If you do a bit of frying, especially turkey frying, you may already see how clever this all is. You'll immediately catch on to the safety angle. Instead of wishing you had a derrick to lower the turkey into the oil, here you enclose it in a basket on the spit, grab the spit with a handle and lower it into a "labyrinth"—a back-and-forth channel the ends go through to prevent dropping the bird and splashing hot oil on you and your loved ones. Speaking of splashing, once it's in there, you'll happily notice that since the oil is only in the bottom third of the "cooking space" (as they call it), splattering during cooking isn't a problem; I make more of a mess cooking up a stir fry.
When I pulled it out of the box for a Saturday afternoon testing session, I realized how huge it is. At about five cubic feet, it easily became the largest countertop appliance in my kitchen, dwarfing my microwave. But hey, turkeys aren't tiny!
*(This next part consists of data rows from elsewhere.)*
@[simp] theorem State.startEscalation_keeps (s : State) (p : Fin 4) :
    (s.startEscalation p).clock = s.clock ∧ (s.startEscalation p).pins = s.pins ∧ (s.startEscalation p).modes = s.modes
      ∧ (s.startEscalation p).fire = s.fire ∧ (s.startEscalation p).watch = s.watch ∧ (s.startEscalation p).doors = s.doors
      ∧ (s.startEscalation p).calls = s.calls ∧ (s.startEscalation p).table = s.table
      ∧ (s.startEscalation p).egress = s.egress ∧ (s.startEscalation p).light = s.light
      ∧ (s.startEscalation p).link = s.link ∧ (s.startEscalation p).start = s.start
      ∧ (s.startEscalation p).troubles = s.troubles ∧ (s.startEscalation p).buzzer = s.buzzer
      ∧ (s.startEscalation p).keys = s.keys ∧ (s.startEscalation p).raised = s.raised
      ∧ (s.startEscalation p).order = s.order ∧ (s.startEscalation p).pending = s.pending := by
  simp [State.startEscalation]

@[simp] theorem State.startAttend_keeps (s : State) (p : Fin 4) :
    (s.startAttend p).clock = s.clock ∧ (s.startAttend p).pins = s.pins ∧ (s.startAttend p).modes = s.modes
      ∧ (s.startAttend p).fire = s.fire ∧ (s.startAttend p).watch = s.watch ∧ (s.startAttend p).doors = s.doors
      ∧ (s.startAttend p).calls = s.calls ∧ (s.startAttend p).table = s.table ∧ (s.startAttend p).egress = s.egress
      ∧ (s.startAttend p).light = s.light ∧ (s.startAttend p).link = s.link ∧ (s.startAttend p).start = s.start
      ∧ (s.startAttend p).troubles = s.troubles ∧ (s.startAttend p).buzzer = s.buzzer ∧ (s.startAttend p).keys = s.keys
      ∧ (s.startAttend p).raised = s.raised ∧ (s.startAttend p).order = s.order ∧ (s.startAttend p).pending = s.pending := by
  simp [State.startAttend]

@[simp] theorem State.raiseCall_keeps (s : State) (p : Fin 4) :
    (s.raiseCall p).clock = s.clock ∧ (s.raiseCall p).pins = s.pins ∧ (s.raiseCall p).modes = s.modes
      ∧ (s.raiseCall p).fire = s.fire ∧ (s.raiseCall p).watch = s.watch ∧ (s.raiseCall p).doors = s.doors
      ∧ (s.raiseCall p).table = s.table ∧ (s.raiseCall p).egress = s.egress ∧ (s.raiseCall p).light = s.light
      ∧ (s.raiseCall p).start = s.start ∧ (s.raiseCall p).keys = s.keys ∧ (s.raiseCall p).raised = s.raised
      ∧ (s.raiseCall p).order = s.order ∧ (s.raiseCall p).pending = s.pending := by
  unfold State.raiseCall; split <;> simp

@[simp] theorem State.takeOffer_keeps (s : State) (p : Fin 4) (n : Station) :
    (s.takeOffer p n).clock = s.clock ∧ (s.takeOffer p n).pins = s.pins ∧ (s.takeOffer p n).modes = s.modes
      ∧ (s.takeOffer p n).fire = s.fire ∧ (s.takeOffer p n).watch = s.watch ∧ (s.takeOffer p n).doors = s.doors
      ∧ (s.takeOffer p n).table = s.table ∧ (s.takeOffer p n).egress = s.egress ∧ (s.takeOffer p n).light = s.light
      ∧ (s.takeOffer p n).start = s.start ∧ (s.takeOffer p n).troubles = s.troubles ∧ (s.takeOffer p n).buzzer = s.buzzer
      ∧ (s.takeOffer p n).keys = s.keys ∧ (s.takeOffer p n).raised = s.raised ∧ (s.takeOffer p n).order = s.order
      ∧ (s.takeOffer p n).pending = s.pending := by
  unfold State.takeOffer; dsimp only; (repeat' split) <;> simp

@[simp] theorem State.hurry_keeps (s : State) (p : Fin 4) :
    (s.hurry p).clock = s.clock ∧ (s.hurry p).pins = s.pins ∧ (s.hurry p).timers = s.timers ∧ (s.hurry p).modes = s.modes
      ∧ (s.hurry p).fire = s.fire ∧ (s.hurry p).watch = s.watch ∧ (s.hurry p).doors = s.doors ∧ (s.hurry p).table = s.table
      ∧ (s.hurry p).egress = s.egress ∧ (s.hurry p).light = s.light ∧ (s.hurry p).link = s.link
      ∧ (s.hurry p).start = s.start ∧ (s.hurry p).troubles = s.troubles ∧ (s.hurry p).buzzer = s.buzzer
      ∧ (s.hurry p).keys = s.keys ∧ (s.hurry p).raised = s.raised ∧ (s.hurry p).order = s.order
      ∧ (s.hurry p).pending = s.pending := by
  unfold State.hurry; split <;> simp

@[simp] theorem State.escalate_keeps (s : State) (p : Fin 4) :
    (s.escalate p).clock = s.clock ∧ (s.escalate p).pins = s.pins ∧ (s.escalate p).modes = s.modes
      ∧ (s.escalate p).fire = s.fire ∧ (s.escalate p).watch = s.watch ∧ (s.escalate p).doors = s.doors
      ∧ (s.escalate p).table = s.table ∧ (s.escalate p).egress = s.egress ∧ (s.escalate p).light = s.light
      ∧ (s.escalate p).start = s.start ∧ (s.escalate p).troubles = s.troubles ∧ (s.escalate p).buzzer = s.buzzer
      ∧ (s.escalate p).keys = s.keys ∧ (s.escalate p).raised = s.raised ∧ (s.escalate p).order = s.order
      ∧ (s.escalate p).pending = s.pending := by
  unfold State.escalate; split <;> simp

@[simp] theorem State.attendLapse_keeps (s : State) (p : Fin 4) :
    (s.attendLapse p).clock = s.clock ∧ (s.attendLapse p).pins = s.pins ∧ (s.attendLapse p).modes = s.modes
      ∧ (s.attendLapse p).fire = s.fire ∧ (s.attendLapse p).watch = s.watch ∧ (s.attendLapse p).doors = s.doors
      ∧ (s.attendLapse p).table = s.table ∧ (s.attendLapse p).egress = s.egress ∧ (s.attendLapse p).light = s.light
      ∧ (s.attendLapse p).start = s.start ∧ (s.attendLapse p).troubles = s.troubles ∧ (s.attendLapse p).buzzer = s.buzzer
      ∧ (s.attendLapse p).keys = s.keys ∧ (s.attendLapse p).raised = s.raised ∧ (s.attendLapse p).order = s.order
      ∧ (s.attendLapse p).pending = s.pending := by
  unfold State.attendLapse; split <;> simp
Setup is pretty easy. I filled the bottom of the oil container up with about five liters of oil (about a third as much as in a good-sized traditional turkey fryer), plugged it in, and twisted the knob to set the temperature. While the oil heated, I prepped my turkey, primarily by making sure it was patted dry and had no residual frozen bits lurking in the cavity, either of which will cause a frothing storm of oil bubbles. Working over a sheet pan, I set the turkey on the spit, which has a built-on basket to keep the legs and wings from flopping around, and fed it through the labyrinth and into the oil. I cringed needlessly, then flipped the rotisserie switch and walked away.
And that, right there, might be the Cuisinart fried turkey's greatest feat: Once it's in the oil, you don't need to do anything for the hour or hour and a half until it's done, at which point you just turn off the rotisserie for a moment and check the temperature at the breast and thigh. This is considerably easier than in a traditional fryer, where one member of a couple might lift the bird out of the oil and hold it in the air (often directly over the hot oil) while the other takes the temperature.
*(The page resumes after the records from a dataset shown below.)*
/-- One step of `strongest`: the better of the best wish so far and the next. -/
def better {α : Type} (best : Option (Nat × α)) (x : Nat × α) : Option (Nat × α) :=
  match best with
  | none => some x
  | some b => if b.1 < x.1 then some x else some b

theorem strongest_eq_foldl {α : Type} (l : List (Nat × α)) : strongest l = l.foldl better none := rfl

/-- A best wish stays while no later one has a higher level. -/
theorem foldl_better_of_le {α : Type} {b : Nat × α} {l : List (Nat × α)} (h : ∀ x ∈ l, x.1 ≤ b.1) :
    l.foldl better (some b) = some b := by
  induction l with
  | nil => rfl
  | cons x l ih =>
    have hx : ¬b.1 < x.1 := Nat.not_lt.2 (h x (by simp))
    simpa only [List.foldl_cons, better, hx, if_false] using ih fun y hy => h y (by simp [hy])

/-- The first of the wishes wins where none behind it has a higher level. -/
theorem strongest_first {α : Type} {b : Nat × α} {l : List (Nat × α)} (h : ∀ x ∈ l, x.1 ≤ b.1) : strongest (b :: l) = some b :=
  foldl_better_of_le h

/-- The first of the wishes loses to a higher level behind it. -/
theorem strongest_second {α : Type} {a b : Nat × α} {l : List (Nat × α)} (h : a.1 < b.1) :
    strongest (a :: b :: l) = strongest (b :: l) := by
  simp [strongest_eq_foldl, better, h]

theorem strongest_isNone {α : Type} (l : List (Nat × α)) : (strongest l).isNone = true ↔ l = [] := by
  have hsome : ∀ (l : List (Nat × α)) b, (l.foldl better (some b)).isNone = false := by
    intro l
    induction l with
    | nil => exact fun _ => rfl
    | cons x l ih =>
      intro b
      by_cases h : b.1 < x.1 <;> simp only [List.foldl_cons, better, h, if_true, if_false, ih]
  cases l with
  | nil => simp [strongest]
  | cons x l => simp [strongest_eq_foldl, better, hsome]

/-- A wish at a level above every other is the strongest. -/
theorem strongest_of_mem {α : Type} {b : Nat × α} {l : List (Nat × α)} (hb : b ∈ l) (h : ∀ x ∈ l, x = b ∨ x.1 < b.1) :
    strongest l = some b := by
  have hfrom : ∀ (l : List (Nat × α)) best, b ∈ l → (∀ x ∈ l, x = b ∨ x.1 < b.1) → (∀ c, best = some c → c = b ∨ c.1 < b.1) →
      l.foldl better best = some b := by
    intro l
    induction l with
    | nil => exact fun _ hm => by cases hm
    | cons x l ih =>
      intro best hm hl hbest
      have hle : ∀ y ∈ l, y.1 ≤ b.1 := fun y hy => by
        rcases hl y (by simp [hy]) with rfl | hy
        · exact le_rfl
        · exact hy.le
      have hx := hl x (by simp)
      rcases List.mem_cons.1 hm with rfl | hm'
      · have hstep : better best b = some b := by
          cases best with
          | none => rfl
          | some c =>
            rcases hbest c rfl with rfl | hc
            · simp [better]
            · simp [better, hc]
        rw [List.foldl_cons, hstep]
        exact foldl_better_of_le hle
      · refine ih _ hm' (fun y hy => hl y (by simp [hy])) fun c hc => ?_
        cases best with
        | none => cases hc; exact hx
        | some a =>
          simp only [better] at hc
          split at hc <;> cases hc
          · exact hx
          · exact hbest _ rfl
  exact hfrom l none hb h fun c hc => by cases hc

/-! ### The resolution -/

section
variable (s : State) (d : Fin 4)

/-- The levels between SCHEDULE and FIRE that the configuration may give. -/
structure LevelsFit : Prop where
  lockdown : 3 ≤ s.cfg.lockdownLevel ∧ s.cfg.lockdownLevel ≤ 15
  passage : 3 ≤ s.cfg.passageLevel ∧ s.cfg.passageLevel ≤ 15

theorem lockdown_stands : s.slotStands d .lockdown = true ↔
    s.watch.intrusion = true ∨ ((s.door d).desc.kind = .interior
      ∧ ∃ e, s.entryFor (s.door d).desc.neighbour = some e ∧ e.intrusion = true) := by
  simp only [State.slotStands, State.neighbourIntrusion, Bool.or_eq_true, Bool.and_eq_true, beq_iff_eq]
  cases s.entryFor (s.door d).desc.neighbour <;> simp

/-- R61: what SCHEDULE prefers for the lock. -/
theorem scheduleLock_eq (m : Mode) (k : DoorKind) : slotLock m k .schedule =
    some (if m = .night ∨ (m = .closed ∧ k = .exit) then .locked else .free) := by
  cases m <;> cases k <;> rfl

/-- R61: what SCHEDULE prefers for the hold. -/
theorem scheduleHold_eq (m : Mode) (k : DoorKind) : slotHold m k .schedule =
    some (if m = .pub ∧ k = .interior then .holding else .dropped) := by
  cases m <;> cases k <;> rfl

variable {s}

/-- R60: no slot has a level above FIRE's. -/
theorem slotLevel_le (L : LevelsFit s) (slot : ClaimSlot) : s.slotLevel slot ≤ 16 := by
  obtain ⟨-, h1⟩ := L.lockdown
  obtain ⟨-, h2⟩ := L.passage
  cases slot <;> simp only [State.slotLevel] <;> omega

theorem wishes_levels {α : Type} (L : LevelsFit s) (pref : ClaimSlot → Option α) (slots : List ClaimSlot) :
    ∀ x ∈ slots.filterMap (fun slot => if s.slotStands d slot then (pref slot).map fun w => (s.slotLevel slot, w) else none),
      x.1 ≤ 16 := by
  intro x hx
  obtain ⟨slot, -, hs⟩ := List.mem_filterMap.1 hx
  split at hs
  · obtain ⟨w, -, rfl⟩ := Option.map_eq_some_iff.1 hs
    exact slotLevel_le L slot
  · cases hs

variable {d}

/-- R62: FIRE's wish is the strongest. -/
theorem strongest_fire {α : Type} (L : LevelsFit s) (he : s.fire.evac = true) {pref : ClaimSlot → Option α} {w : α}
    (hw : pref .fire = some w) : strongest (s.wishes d pref) = some (16, w) := by
  have hl : s.wishes d pref = (16, w) :: [ClaimSlot.lockdown, .passage, .schedule].filterMap
      (fun slot => if s.slotStands d slot then (pref slot).map fun w => (s.slotLevel slot, w) else none) := by
    simp only [State.wishes, ClaimSlot.inOrder]
    rw [List.filterMap_cons_some (b := (16, w)) (by simp [State.slotStands, he, hw, State.slotLevel])]
  rw [hl]
  exact strongest_first (wishes_levels d L pref _)

theorem resolvedLock_of_evac (L : LevelsFit s) (he : s.fire.evac = true) : s.resolvedLock d = .free := by
  rw [State.resolvedLock, strongest_fire L he (w := .free) rfl]; rfl

theorem resolvedHold_of_evac (L : LevelsFit s) (he : s.fire.evac = true) : s.resolvedHold d = .dropped := by
  rw [State.resolvedHold, strongest_fire L he (w := .dropped) rfl]; rfl

/-- The wishes for the lock without FIRE. -/
theorem lockWishes_eq (he : s.fire.evac = false) : s.wishes d (slotLock s.modes.mode (s.door d).desc.kind) =
    (if s.slotStands d .lockdown then [(s.cfg.lockdownLevel, LockOut.locked)] else [])
      ++ (if s.doors.passage then [(s.cfg.passageLevel, LockOut.free)] else [])
      ++ [(2, if s.modes.mode = .night ∨ (s.modes.mode = .closed ∧ (s.door d).desc.kind = .exit) then .locked else .free)] := by
  have hfire : s.slotStands d .fire = false := he
  have hsched : s.slotStands d .schedule = true := rfl
  have hpass : s.slotStands d .passage = s.doors.passage := rfl
  simp only [State.wishes, ClaimSlot.inOrder, List.filterMap_cons, List.filterMap_nil, hfire, hsched, hpass, scheduleLock_eq]
  cases s.slotStands d .lockdown <;> cases s.doors.passage <;> rfl

/-- The wishes for the hold without FIRE. -/
theorem holdWishes_eq (he : s.fire.evac = false) : s.wishes d (slotHold s.modes.mode (s.door d).desc.kind) =
    (if s.slotStands d .lockdown then [(s.cfg.lockdownLevel, HoldOut.dropped)] else [])
      ++ [(2, if s.modes.mode = .pub ∧ (s.door d).desc.kind = .interior then .holding else .dropped)] := by
  have hfire : s.slotStands d .fire = false := he
  have hsched : s.slotStands d .schedule = true := rfl
  simp only [State.wishes, ClaimSlot.inOrder, List.filterMap_cons, List.filterMap_nil, hfire, hsched, scheduleHold_eq]
  cases s.slotStands d .lockdown <;> cases hp : s.slotStands d .passage <;> rfl

/-- R65: the resolved lock. -/
theorem resolvedLock_eq (L : LevelsFit s) : s.resolvedLock d =
    if s.fire.evac then .free
    else if s.slotStands d .lockdown ∧ (s.doors.passage = true → s.cfg.passageLevel ≤ s.cfg.lockdownLevel) then .locked
    else if s.doors.passage then .free
    else if s.modes.mode = .night ∨ (s.modes.mode = .closed ∧ (s.door d).desc.kind = .exit) then .locked
    else .free := by
  obtain ⟨hl, -⟩ := L.lockdown
  obtain ⟨hp, -⟩ := L.passage
  cases he : s.fire.evac with
  | true => simpa using resolvedLock_of_evac L he
  | false =>
    rw [State.resolvedLock, lockWishes_eq he]
    have hlow : 2 < s.cfg.lockdownLevel ∧ 2 < s.cfg.passageLevel := ⟨by omega, by omega⟩
    cases hld : s.slotStands d .lockdown <;> cases hpa : s.doors.passage
    · simp [strongest]
    · simp only [Bool.false_eq_true, if_false, if_true, List.nil_append, List.cons_append, false_and]
      rw [strongest_first (by simpa using hlow.2.le)]
      rfl
    · simp only [Bool.false_eq_true, if_false, if_true, List.nil_append, List.append_nil, List.cons_append, false_implies, and_self]
      rw [strongest_first (by simpa using hlow.1.le)]
      rfl
    · simp only [Bool.false_eq_true, if_false, if_true, List.cons_append, List.nil_append, true_implies, true_and]
      by_cases hle : s.cfg.passageLevel ≤ s.cfg.lockdownLevel
      · rw [strongest_first (by simpa using ⟨hle, hlow.1.le⟩), if_pos hle]
        rfl
      · rw [strongest_second (by simpa using hle), strongest_first (by simpa using hlow.2.le), if_neg hle]
        rfl

/-- R65: the resolved hold. -/
theorem resolvedHold_eq (L : LevelsFit s) : s.resolvedHold d =
    if s.fire.evac then .dropped
    else if s.slotStands d .lockdown then .dropped
    else if s.modes.mode = .pub ∧ (s.door d).desc.kind = .interior then .holding
    else .dropped := by
  obtain ⟨hl, -⟩ := L.lockdown
  cases he : s.fire.evac with
  | true => simpa using resolvedHold_of_evac L he
  | false =>
    rw [State.resolvedHold, holdWishes_eq he]
    cases hld : s.slotStands d .lockdown
    · simp [strongest]
    · simp only [if_true, List.cons_append, List.nil_append, Bool.false_eq_true, if_false]
      rw [strongest_first (by simpa using by omega)]
      rfl

/-- R61, R62: a hold is resolved in PUBLIC alone, without an evacuation. -/
theorem of_resolvedHold (L : LevelsFit s) (h : s.resolvedHold d = .holding) : s.modes.mode = .pub ∧ s.fire.evac = false := by
  rw [resolvedHold_eq L] at h
  split at h
  · cases h
  next he =>
    split at h
    · cases h
    · split at h
      next hm => exact ⟨hm.1, by simpa using he⟩
      next => cases h

end

/-- R65: a standing slot with a preference, above every other, decides. -/
theorem slotLock_of_highest {s : State} {d : Fin 4} {slot : ClaimSlot} (hs : s.slotStands d slot = true)
    (hp : (slotLock s.modes.mode (s.door d).desc.kind slot).isSome = true)
    (h : ∀ other : ClaimSlot, other ≠ slot → s.slotStands d other = true → s.slotLevel other < s.slotLevel slot) :
    slotLock s.modes.mode (s.door d).desc.kind slot = some (s.resolvedLock d) := by
  obtain ⟨w, hw⟩ := Option.isSome_iff_exists.1 hp
  have hbest : strongest (s.wishes d (slotLock s.modes.mode (s.door d).desc.kind)) = some (s.slotLevel slot, w) := by
    refine strongest_of_mem (List.mem_filterMap.2 ⟨slot, by cases slot <;> simp [ClaimSlot.inOrder], by simp [hs, hw]⟩) ?_
    intro x hx
    obtain ⟨other, -, ho⟩ := List.mem_filterMap.1 hx
    split at ho
    next hstands =>
      obtain ⟨v, hv, rfl⟩ := Option.map_eq_some_iff.1 ho
      by_cases hne : other = slot
      · subst hne
        rw [hw] at hv
        cases hv
        exact .inl rfl
      · exact .inr (h other hne hstands)
    next => cases ho
  rw [hw, State.resolvedLock, hbest]
  rfl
The really good news: my turkey came out great. With a purpose-built machine like the Cuisinart, I'd be disappointed if it didn't, but this was a crowd-pleaser—a nice, juicy bird with crispy skin. It also cooked up in less than an hour and a half, easily twice as fast as oven-roasting.
However, this is the part where we run into all sorts of freighted preconceptions and thoughts about deep-fried turkey's superiority and, you know, Thanksgiving. While deep frying makes a great bird—and again, mine was very good!—it is by no means the best turkey I've ever had. I'm a fan of a dry brine and wet roast methods, but any well-made oven bird can go toe-to-toe with a deep-fried turkey. My secret theory is that the biggest fans of the deep-fried method may never have had a great oven-roasted turkey.
I tested that theory on Boston Globe food writer Devra First, who has written about deep-fried turkeys. While she didn't disagree, she also brought up a good point: "Frying turkeys appeals more to the tinkerer/experimenter/hobbyist/special event cook," she says. And hey, if that gets more people cooking, then bravo! Tinker away!
It's also going to transform the lovely smell of a roast bird into a generic fried-food smell, which will permeate your house long after your Thanksgiving guests leave. Two days after I fried my bird, my bath towel smelled like fry oil. What I realized in further testing is that due to its size and that smell, the electric Cuisinart fryer might be best stored and used in the garage. If, like me, you live in a smaller place, it might not be for you at all.